Tuesday, November 30, 2010

Ostracism

I've spent many years observing social interactions in hallways and recess courtyards of schools. As we enter a season that traditionally is about caring, sharing and peacemaking, I want to tell a little fable.

Once upon a time there was a misfit, a 13 year old boy who was not handsome. He was overweight, had hair that looked like his mom cut it with blunt scissors, and wore thick, thick glasses that distorted his eyes. Whatever outfits the other students wore, the boy always seemed to wear something that didn't fit in; if they wore cut-offs, he wore a suit and tie, if they dressed up, he wore jeans.

He always sat alone at lunch. If someone sat at the same table, they were careful to put at least 4 or 5 feet between them. After a while he stopped going to lunch. When someone sat next to him or walked next to him by accident, then the other students kept away from that person too - far away. The boy didn't talk much. He withdrew into himself and set up a kind of cloud of sadness around him, making others avoid him even more. He didn't get good grades and was always picked last when they chose teams. He was bitterly lonely, but he told his mom that everything was fine at school.

The boy spent most, if not all, of his adult years recovering from his adolescence.

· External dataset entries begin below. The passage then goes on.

-- ==== Sys2Proof/Laws/Memory.lean ====
section
/-! SUPPORT. The laws of the Memory Image (R31): a read after a write, the frame of a write, and that every operation keeps
the canonical form. None of the read laws needs the canonical form. -/

namespace Sys2Proof.Machine

theorem insertEntry_mem (c d : Host.Cell) (m : Memory) : d ∈ insertEntry c m ↔ d = c ∨ d ∈ m := by
  induction m with
  | nil => simp [insertEntry]
  | cons e m ih => unfold insertEntry; split <;> simp [ih]; tauto

theorem insertEntry_sorted {c : Host.Cell} {m : Memory} (hm : m.Pairwise (fun c d => c.1 < d.1))
    (hc : ∀ d ∈ m, d.1 ≠ c.1) : (insertEntry c m).Pairwise (fun c d => c.1 < d.1) := by
  induction m with
  | nil => simp [insertEntry]
  | cons e m ih =>
    rw [List.pairwise_cons] at hm
    have he : e.1 ≠ c.1 := hc e (by simp)
    unfold insertEntry
    split
    · rename_i h
      refine List.pairwise_cons.2 ⟨fun d hd => ?_, List.pairwise_cons.2 hm⟩
      rcases List.mem_cons.1 hd with rfl | hd
      · exact h
      · exact h.trans (hm.1 d hd)
    · refine List.pairwise_cons.2 ⟨fun d hd => ?_, ih hm.2 fun d hd => hc d (by simp [hd])⟩
      rcases (insertEntry_mem c d m).1 hd with rfl | hd
      · omega
      · exact hm.1 d hd

theorem find_insertEntry (c : Host.Cell) (m : Memory) (k : Nat) (hc : ∀ d ∈ m, d.1 ≠ c.1) :
    (insertEntry c m).find? (fun d => d.1 == k) = if c.1 = k then some c else m.find? (fun d => d.1 == k) := by
  induction m with
  | nil => by_cases h : c.1 = k <;> simp [insertEntry, h]
  | cons e m ih =>
    have he : e.1 ≠ c.1 := hc e (by simp)
    have ih := ih fun d hd => hc d (by simp [hd])
    unfold insertEntry
    split
    · by_cases h : c.1 = k <;> simp [h]
    · by_cases h : c.1 = k
      · subst h; simpa [List.find?_cons, he] using ih
      · by_cases h' : e.1 = k <;> simp [h', h] at ih ⊢; exact ih

theorem find_filter_ne (m : Memory) (k j : Nat) :
    (m.filter (fun c => c.1 != j)).find? (fun d => d.1 == k)
      = if k = j then none else m.find? (fun d => d.1 == k) := by
  induction m with
  | nil => simp
  | cons e m ih =>
    by_cases h : e.1 = j <;> by_cases hk : k = j <;> simp_all
    · have hjk : (j == k) = false := by simpa using fun h2 => hk h2.symm
      simp [h, hjk]
    · by_cases h2 : e.1 = k <;> simp_all

/-- A read of a byte after a write: the byte written at its address, every other byte as before (R31, R32). -/
theorem Memory.read_write (p : Params) (m : Memory) (a : Nat) (b : Byte) (k : Nat) :
    Memory.read p (Memory.write p m a b) k
      = if k % Config.memSize = a % Config.memSize then b else Memory.read p m k := by
  unfold Memory.read Memory.write
  split
  · rename_i c hc
    by_cases hb : b = unlistedByte p (a % Config.memSize) <;> by_cases hk : k % Config.memSize = a % Config.memSize <;>
      simp only [hb, if_true, if_false, find_filter_ne, hk] at hc ⊢
    · simp at hc
    · simp [hc]
    · rw [find_insertEntry _ _ _ (by simp)] at hc
      simp at hc; simp [← hc]
    · rw [find_insertEntry _ _ _ (by simp), if_neg (by simpa using fun h => hk h.symm), find_filter_ne, if_neg hk] at hc
      simp [hc]
  · rename_i hc
    by_cases hb : b = unlistedByte p (a % Config.memSize) <;> by_cases hk : k % Config.memSize = a % Config.memSize <;>
      simp only [hb, if_true, if_false, find_filter_ne, hk] at hc ⊢
    · simp [hc]
    · rw [find_insertEntry _ _ _ (by simp)] at hc
      simp at hc
    · rw [find_insertEntry _ _ _ (by simp), if_neg (by simpa using fun h => hk h.symm), find_filter_ne, if_neg hk] at hc
      simp [hc]

theorem Memory.read_mod (p : Params) (m : Memory) (a : Nat) :
    Memory.read p m (a % Config.memSize) = Memory.read p m a := by
  simp [Memory.read]

/-- One write keeps the canonical form. -/
theorem Memory.write_wf {p : Params} {m : Memory} (h : Memory.wf p m) (a : Nat) (b : Byte) :
    Memory.wf p (Memory.write p m a b) := by
  have hf : Memory.wf p (m.filter (fun c => c.1 != a % Config.memSize)) :=
    ⟨h.1.filter _, fun c hc => h.2 c (List.mem_filter.1 hc).1⟩
  unfold Memory.write
  split
  · exact hf
  · rename_i hb
    refine ⟨insertEntry_sorted hf.1 (by simp), fun c hc => ?_⟩
    rcases (insertEntry_mem _ c _).1 hc with rfl | hc
    · exact ⟨Nat.mod_lt _ (by decide), hb⟩
    · exact hf.2 c hc

/-- `MemWrite` keeps the canonical form. -/
theorem memWrite_wf {p : Params} {m : Memory} (h : Memory.wf p m) (a : Nat) (bs : List Byte) :
    Memory.wf p (memWrite p m a bs) := by
  induction bs generalizing m a with
  | nil => exact h
  | cons b bs ih => exact ih (Memory.write_wf h a b) (a + 1)

/-- The frame of `MemWrite`: a byte at none of the written addresses reads as before (R31). -/
theorem read_memWrite_of_outside (p : Params) (m : Memory) (a : Nat) (bs : List Byte) (k : Nat)
    (h : ∀ j, j < bs.length → k % Config.memSize ≠ (a + j) % Config.memSize) :
    Memory.read p (memWrite p m a bs) k = Memory.read p m k := by
  induction bs generalizing m a with
  | nil => rfl
  | cons b bs ih =>
    have h0 := h 0 (by simp)
    rw [memWrite, ih, Memory.read_write, if_neg (by simpa using h0)]
    intro j hj
    have := h (j + 1) (by simpa using hj)
    rwa [show a + 1 + j = a + (j + 1) by omega]

/-- What `MemWrite` writes: byte `j` of the list at the `j`-th address, for a list no longer than memory (R31). -/
theorem read_memWrite (p : Params) (m : Memory) (a : Nat) (bs : List Byte) (hbs : bs.length ≤ Config.memSize) (j : Nat)
    (b : Byte) (hj : bs[j]? = some b) : Memory.read p (memWrite p m a bs) (a + j) = b := by
  induction bs generalizing m a j with
  | nil => simp at hj
  | cons c bs ih =>
    simp only [List.length_cons] at hbs
    cases j with
    | zero =>
      rw [memWrite, read_memWrite_of_outside, Memory.read_write]
      · simpa using hj
      · intro j hj
        simp only [Config.memSize] at hbs ⊢; omega
    | succ j =>
      rw [memWrite, show a + (j + 1) = a + 1 + j by omega]
      exact ih _ _ (by omega) j (by simpa using hj)

/-- `MemRead` reads its bytes one by one (R31). -/
theorem memRead_getElem? (p : Params) (m : Memory) (a n k : Nat) :
    (memRead p m a n)[k]? = if k < n then some (Memory.read p m (a + k)) else none := by
  unfold memRead
  by_cases h : k < n <;> simp [h]

@[simp] theorem memRead_length (p : Params) (m : Memory) (a n : Nat) : (memRead p m a n).length = n := by simp [memRead]

/-- What a store of bytes leaves where it writes: byte `j` of the list at the `j`-th address (R31). -/
theorem State.storeBytes_byteAt (s : State) (a : Nat) (bs : List Byte) (hbs : bs.length ≤ Config.memSize) (j : Nat)
    (b : Byte) (hj : bs[j]? = some b) : (s.storeBytes a bs).byteAt (a + j) = b :=
  read_memWrite s.params s.mem a bs hbs j b hj

/-- The frame of a store of bytes within memory (R31). -/
theorem State.storeBytes_byteAt_of_outside (s : State) (a : Nat) (bs : List Byte) (k : Nat)
    (h : ∀ j, j < bs.length → k % Config.memSize ≠ (a + j) % Config.memSize) :
    (s.storeBytes a bs).byteAt k = s.byteAt k :=
  read_memWrite_of_outside s.params s.mem a bs k h

/-- A state loads its bytes one by one (R31). -/
theorem State.loadBytes_getElem? (s : State) (a n k : Nat) :
    (s.loadBytes a n)[k]? = if k < n then some (s.byteAt (a + k)) else none :=
  memRead_getElem? s.params s.mem a n k

@[simp] theorem State.loadBytes_length (s : State) (a n : Nat) : (s.loadBytes a n).length = n :=
  memRead_length s.params s.mem a n

/-- A byte's address is reduced modulo 4096 (R31). -/
theorem State.byteAt_mod (s : State) (a : Nat) : s.byteAt (a % Config.memSize) = s.byteAt a :=
  Memory.read_mod s.params s.mem a

/-- What memory reads as unlisted depends on the font and its base alone (R151). -/
theorem unlistedByte_congr {p q : Params} (hb : p.fontBase = q.fontBase) (hf : p.font = q.font) :
    unlistedByte p = unlistedByte q := by
  funext a; simp only [unlistedByte, hb, hf]

theorem memRead_congr {p q : Params} (h : unlistedByte p = unlistedByte q) : memRead p = memRead q := by
  funext m a n; simp only [memRead, Memory.read, h]

theorem memWrite_congr {p q : Params} (h : unlistedByte p = unlistedByte q) (m : Memory) (a : Nat) (bs : List Byte) :
    memWrite p m a bs = memWrite q m a bs := by
  induction bs generalizing m a with
  | nil => rfl
  | cons b bs ih => rw [memWrite, memWrite, ih]; simp only [Memory.write, h]

/-- The font lies within memory (R5). -/
theorem Params.fontBase_add_le (p : Params) : p.fontBase.val + 80 ≤ 4096 := by
  have h : p.fontBase.val < 4096 - 80 + 1 := p.fontBase.isLt
  omega

/-- A byte of the reset state (R24). -/
theorem resetWith_byteAt (p : Params) (a : Nat) :
    (State.resetWith p).byteAt a = unlistedByte p (a % Config.memSize) := rfl

/-- Memory with nothing listed is in canonical form. -/
theorem Memory.wf_nil (p : Params) : Memory.wf p [] := ⟨List.Pairwise.nil, by simp⟩

/-- The reset memory is in canonical form, whatever the parameters. -/
theorem resetWith_mem_wf (p : Params) : Memory.wf p (State.resetWith p).mem := Memory.wf_nil p

/-- The reset memory is in canonical form. -/
theorem reset_mem_wf : Memory.wf State.reset.params State.reset.mem := resetWith_mem_wf _

end Sys2Proof.Machine
end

This boy could be you and I. We've all seen people like the boy, whether male or female, in public school or at a senior citizen book club. What would it take for people to reach out and sit with someone who is ostracized and risk their own status? Is the responsibility of education only to teach curriculum, or is there something even more important? The arts teach empathy, but need to go much farther. We need not only to feel what it's like to wear someone else's shoes, but also to learn what to do as a result of understanding what that person is going through.